Guardrail fatiscenti? Il procuratore capo di Venezia ha predisposto una perizia nel tratto dell'incidente del bus. Ma basta poco per capire che le protezioni non fossero adeguate. Arrugginite, deteriorate, fuori norma da parecchio tempo: e con una manutenzione totalmente assente, come testimoniano le immagini di Street View degli ultimi 15 anni.
Il problema è che gli stessi problemi del tratto della tragedia di martedì si replicano per 20mila chilometri di autostrade, escluse statali e provinciali. Le stesse che percorriamo per andare al lavoro e in vacanza. «L'Italia è piena di barriere inadeguate - spiega Pietro Gimelli, direttore generale Unicmi, l'unione nazionale delle industrie delle costruzioni metalliche - Non solo i chilometri dichiarati da Anas e Autostrade. Il problema è che le competenze sulle strade sono così frazionate tra enti che il rimpallo di responsabilità è una costante».
E infatti il copione si replica anche stavolta. «La città di Venezia ha ereditato il cavalcavia dalla Stato, qualcuno potrebbe andare al Ministero a chiedere come mai questo progetto è fatto così» accusa l'assessore alla Mobilità di Venezia Renato Boraso.
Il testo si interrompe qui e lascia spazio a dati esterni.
-- ==== Sys2Proof/Config.lean ====
section
/-! DEFINITION. The implementation parameters of spec/00_scope.md R6, the offsets of spec/10_state.md R22, and
the one free value of the model, the answer of the clock collaborator (R32, R210). -/

namespace Sys2Proof.Config

/-- `MAX_PAYLOAD` (R6): capacity of the payload region and largest accepted `sourceLength`. -/
abbrev maxPayload : Nat := 1024

/-- `HDR_BYTE0` (R6, R54): byte 0 of the frame-sync marker. -/
def hdrByte0 : Byte := 0xDE

/-- `HDR_BYTE1` (R6, R54): byte 1 of the frame-sync marker. -/
def hdrByte1 : Byte := 0xAB

/-- `CRC_INIT` (R6, R120): initial value of the CRC register. -/
def crcInit : Half := 0xFFFF

/-- `CRC_POLY` (R6, R120): the constant XORed in after a right shift that shifted out a 1. -/
def crcPoly : Half := 0xA001

/-- `ID_WIDTH` (R6): bytes of a record identifier in the canonical layout. -/
abbrev idWidth : Nat := 1

/-- `NKIND` (R6): number of record kinds. -/
abbrev nKind : Nat := 6

/-- `TEXT_CLAMP` (R6, R96): largest text length after clamping. -/
abbrev textClamp : Nat := 1024

/-- `NPKT` (R6, D4): number of persistent Packet buffers. -/
abbrev nPkt : Nat := 6

/-- `PKT_BYTES` (R6, D7): storage size of one Packet buffer. -/
abbrev pktBytes : Nat := 1032

/-- Size of the record staging buffer `REC` (R33). -/
abbrev recBytes : Nat := 1027

/-- Size of `SRC`, indexed by a 16-bit offset (R30, D6). -/
abbrev srcBytes : Nat := 65536

/-- Offset of the `timestamp` field of a Packet buffer (R22). -/
abbrev offTimestamp : Nat := 2

/-- Offset of the `payload_size` field (R22); also the size of the `header`, `timestamp` fields together. -/
abbrev offPayloadSize : Nat := 4

/-- Offset of the `payload` field (R22); also the size of write 1 of a frame (R145). -/
abbrev offPayload : Nat := 6

/-- Offset of the `checksum` field (R22). -/
abbrev offChecksum : Nat := 1030

/-- `RATE_HZ[1..6]` (R6, R211): the nominal reporting rates, a declared intent that no rule reads. -/
def rateHz : List Nat := [1, 1, 50, 2, 0, 0]

/-- The smallest `CLOCK_WIDTH` (R6: OPEN, at least 32).  The parameter itself is an argument of the model,
`State.clockWidth`, over which every statement quantifies. -/
abbrev minClockWidth : Nat := 32

/-- The default of `CLOCK_WIDTH` (R6). -/
abbrev defaultClockWidth : Nat := 32

/-- FREE VALUE: the number whose low `CLOCK_WIDTH` bits the clock collaborator answers to its `n`-th read when the
environment's script (`State.clock`) says nothing (R32, U5: "any value" per read).  Log entry 2. -/
opaque freeClock : Nat → Nat

end Sys2Proof.Config
end

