-- ==== Sys2Proof/Laws/State.lean ====
section
/-! SUPPORT. One lemma per field per named update of the state, so that no later proof unfolds an update. -/

namespace Sys2Proof.Machine

/-! ### Packets -/

@[simp] theorem Packets.get_set_same (p : Packets) (k : Kind) (m : Mem) : (p.set k m).get k = m := by
  cases k <;> rfl

theorem Packets.get_set_other (p : Packets) (k j : Kind) (m : Mem) (h : j ≠ k) : (p.set k m).get j = p.get j := by
  cases k <;> cases j <;> first | rfl | exact absurd rfl h

@[simp] theorem Packets.set_set (p : Packets) (k : Kind) (m m' : Mem) : (p.set k m).set k m' = p.set k m' := by
  cases k <;> rfl

@[simp] theorem Packets.set_get (p : Packets) (k : Kind) : p.set k (p.get k) = p := by
  cases k <;> rfl

@[simp] theorem Packets.get_zero (k : Kind) : Packets.zero.get k = [] := by
  cases k <;> rfl

@[simp] theorem pkt_setPkt_same (s : State) (k : Kind) (m : Mem) : (s.setPkt k m).pkt k = m :=
  Packets.get_set_same s.pkts k m

theorem pkt_setPkt_other (s : State) (k j : Kind) (m : Mem) (h : j ≠ k) : (s.setPkt k m).pkt j = s.pkt j :=
  Packets.get_set_other s.pkts k j m h

@[simp] theorem pkt_writePkt_same (s : State) (k : Kind) (a : Nat) (bs : List Byte) :
    (writePkt k a bs s).pkt k = writeBytes (s.pkt k) a bs :=
  pkt_setPkt_same s k _

theorem pkt_writePkt_other (s : State) (k j : Kind) (a : Nat) (bs : List Byte) (h : j ≠ k) :
    (writePkt k a bs s).pkt j = s.pkt j :=
  pkt_setPkt_other s k j _ h

/-- Two states with the same buffers show the same Packet. -/
theorem pkt_congr {s t : State} (h : s.pkts = t.pkts) (k : Kind) : s.pkt k = t.pkt k := by
  rw [State.pkt, State.pkt, h]

/-! ### setPkt -/

@[simp] theorem pkts_setPkt (s : State) (k : Kind) (m : Mem) : (s.setPkt k m).pkts = s.pkts.set k m := rfl

@[simp] theorem crc_setPkt (s : State) (k : Kind) (m : Mem) : (s.setPkt k m).crc = s.crc := rfl

@[simp] theorem phase_setPkt (s : State) (k : Kind) (m : Mem) : (s.setPkt k m).phase = s.phase := rfl

@[simp] theorem idx_setPkt (s : State) (k : Kind) (m : Mem) : (s.setPkt k m).idx = s.idx := rfl

@[simp] theorem busy_setPkt (s : State) (k : Kind) (m : Mem) : (s.setPkt k m).busy = s.busy := rfl

@[simp] theorem recBuf_setPkt (s : State) (k : Kind) (m : Mem) : (s.setPkt k m).recBuf = s.recBuf := rfl

@[simp] theorem sink_setPkt (s : State) (k : Kind) (m : Mem) : (s.setPkt k m).sink = s.sink := rfl

@[simp] theorem reports_setPkt (s : State) (k : Kind) (m : Mem) : (s.setPkt k m).reports = s.reports := rfl

@[simp] theorem inspected_setPkt (s : State) (k : Kind) (m : Mem) : (s.setPkt k m).inspected = s.inspected := rfl

@[simp] theorem wireBeforeReset_setPkt (s : State) (k : Kind) (m : Mem) :
    (s.setPkt k m).wireBeforeReset = s.wireBeforeReset := rfl
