/-- Settles O7: a busy block ticks its sequencer, which leaves the port alone and responds only at the end of the third
write. -/
theorem busyBlockAcceptsNoCommand : Obligations.BusyBlockAcceptsNoCommand := by
  intro s t c rest hb hh h
  rw [step_command_busy hh hb] at h
  refine ⟨by rw [cmdReady, hb, Bool.not_true], ?_⟩
  obtain ⟨i, k, -, -, -, -, ⟨-, rfl⟩ | ⟨-, rfl⟩⟩ := tick_cases h
  · obtain ⟨hhost, hbusy, hcur, hrep⟩ := offerByte_keeps (txData k s) s
    exact ⟨hhost, .inl ⟨hbusy.trans hb, hcur, hrep⟩⟩
  · obtain ⟨hhost, ⟨hbusy, hcur, hrep⟩ | hend⟩ := afterWrite_goes_on_or_ends i k s
    · exact ⟨hhost, .inl ⟨hbusy.trans hb, hcur, hrep⟩⟩
    · exact ⟨hhost, .inr hend⟩

end Sys2Proof.Machine
end

section
/-! PROOFS. The senders and the composite commands (spec/30_encoding.md R88 to R93, R101, R105;
spec/42_encoder_senders.md R170, R172): a sender frames its record, SENDDATA is PACK and then SEND, and an
absent handle fails the guard. -/

namespace Sys2Proof.Machine

/-! ### The senders -/

/-- R172: a sender whose record fits packs it and sends it as one frame. -/
theorem exec_record_frames {i : Instr} {s : State} {k : Kind} {record : List Byte}
    (h : recordOf i s = some (k, record)) (hl : record.length ≤ 1024) :
    ∃ t, exec i s = .next t ∧ AfterFrame k record .noResult s t :=
  ⟨_, exec_record h hl, sendStep_layOut k record s .noResult hl⟩

/-- Settles O23: the record of SEND_DATE is R88's, 13 bytes. -/
theorem sendDateFramesDateRecord : Obligations.SendDateFramesDateRecord :=
  fun _ _ _ _ => exec_record_frames rfl (by simp)

/-- Settles O24: the record of SEND_TIME is R89's, 6 bytes. -/
theorem sendTimeFramesTimeRecord : Obligations.SendTimeFramesTimeRecord :=
  fun _ _ _ _ => exec_record_frames rfl (by simp)

/-- Settles O25: the record of SEND_ADC is R90's, 7 bytes. -/
theorem sendAdcFramesAdcRecord : Obligations.SendAdcFramesAdcRecord :=
  fun _ _ _ => exec_record_frames rfl (by simp)

/-- Settles O26: the record of SEND_BUTTON is R92's, 4 bytes. -/
theorem sendButtonFramesButtonRecord : Obligations.SendButtonFramesButtonRecord :=
  fun _ _ _ => exec_record_frames rfl (by simp)

/-- Settles O27: the record of SEND_TEMP is R93's, 3 bytes. -/
theorem sendTempFramesTemperatureRecord : Obligations.SendTempFramesTemperatureRecord :=
  fun _ _ => exec_record_frames rfl (by simp)

/-! ### Composite commands (R105) -/

@[simp] theorem pkts_sendStep (k : Kind) (s : State) : (sendStep k s).pkts = s.pkts := by rw [sendStep_eq]

/-- A PACK step does not read the source buffer: its bytes come with it. -/
theorem layOut_src (k : Kind) (data : List Byte) (src : Mem) (s : State) :
    layOut k data.length data { s with src := src } = { layOut k data.length data s with src := src } := by
  have hc := clockRead_congr (s := { s with src := src }) (t := s) rfl rfl rfl
  rw [layOut_eq _ _ _ _ rfl, layOut_eq _ _ _ _ rfl, hc.1, hc.2]
  rfl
A dire che le protezioni ai lati delle nostre strade non vanno bene era stato, nel 2019, anche il gip di Avellino Fabrizio Ciccone. Mentre si stava occupando delle indagini sul bus precipitato del viadotto Acqualonga e sulla morte di 40 passeggeri, ha voluto lanciare un allarme a tutto il Paese: «La maggior parte delle barriere a bordo ponte delle autostrade italiane - aveva scritto a pagina 27 della sua ordinanza - sono da inserire nel gruppo di priorità numero uno, in cui è massima l'urgenza di intervento». Ma le cose non sembrano poi così diverse oggi.
La legge c'è. E ci sono anche i soldi stanziati per i lavori di ammodernamento del varco, 6,5 milioni di euro. Quel pezzettino di barriera aspettava di essere messo a norma (come altri 20mila chilometri di protezioni): la legge nel corso degli anni ha regolato la progettazione, la validazione e l'installazione delle barriere stradali di sicurezza attraverso diversi decreti. Nel 1992 con un decreto ministeriale e nel 2004 con diverse circolari. E poi nel 2011 è arrivato il regolamento Ue stabilendo parametri uguali per tutti: sui materiali, sulle misure, sulle distanze.
Fa male dirlo ora ma «se su quel varco ci fosse stata una barriera costruita con i parametri di oggi, quell'incidente non sarebbe avvenuto» constata Gimelli - Ora le barriere di acciaio sono più alte, hanno due o tre fasce orizzontali e hanno una maggior solidità - spiega il presidente Unicmi - Non solo, non ci sono più buchi, nemmeno quando serve un passaggio per poter fare manutenzione. Per far passare gli addetti ai lavori si affiancano due barriere, una più avanti e una più indietro. Così è più sicuro».
La norma sugli appalti pubblici prevede anche una serie di controlli pro sicurezza che un po' di anni fa non c'era: chi realizza la barriera deve rilasciare un certificato con cui attesta la «corretta posa» e si assume la piena responsabilità del lavoro. Questo dovrebbe assicurare verifiche capillari sui materiali e sui cantieri. Ma spesso si scivola in facilonerie. Come mai? In un certo senso è l'unico modo che un produttore del settore ha per districarsi da burocrazia paludosa e lungaggini. I progetti, prima del certificato finale, vengono infatti depositati al Ministero e lì restano fermi, impilati in attesa del timbro che autorizzi a procedere. Eppure gli stanziamenti non mancano: Aspi ha investito 1,2 miliardi per ammodernare 3.
100 km di barriere e aumentare le ispezioni, Anas investirà 64 miliardi da qui al 2032 e parte di questi soldi serviranno anche ad aumentare la sicurezza.Il meccanismo appalti andrebbe oliato evitando che le soluzioni restino lettera morta. Pena la nostra sicurezza sulle strade. E la consapevolezza degli errori sempre e solo dopo la tragedia.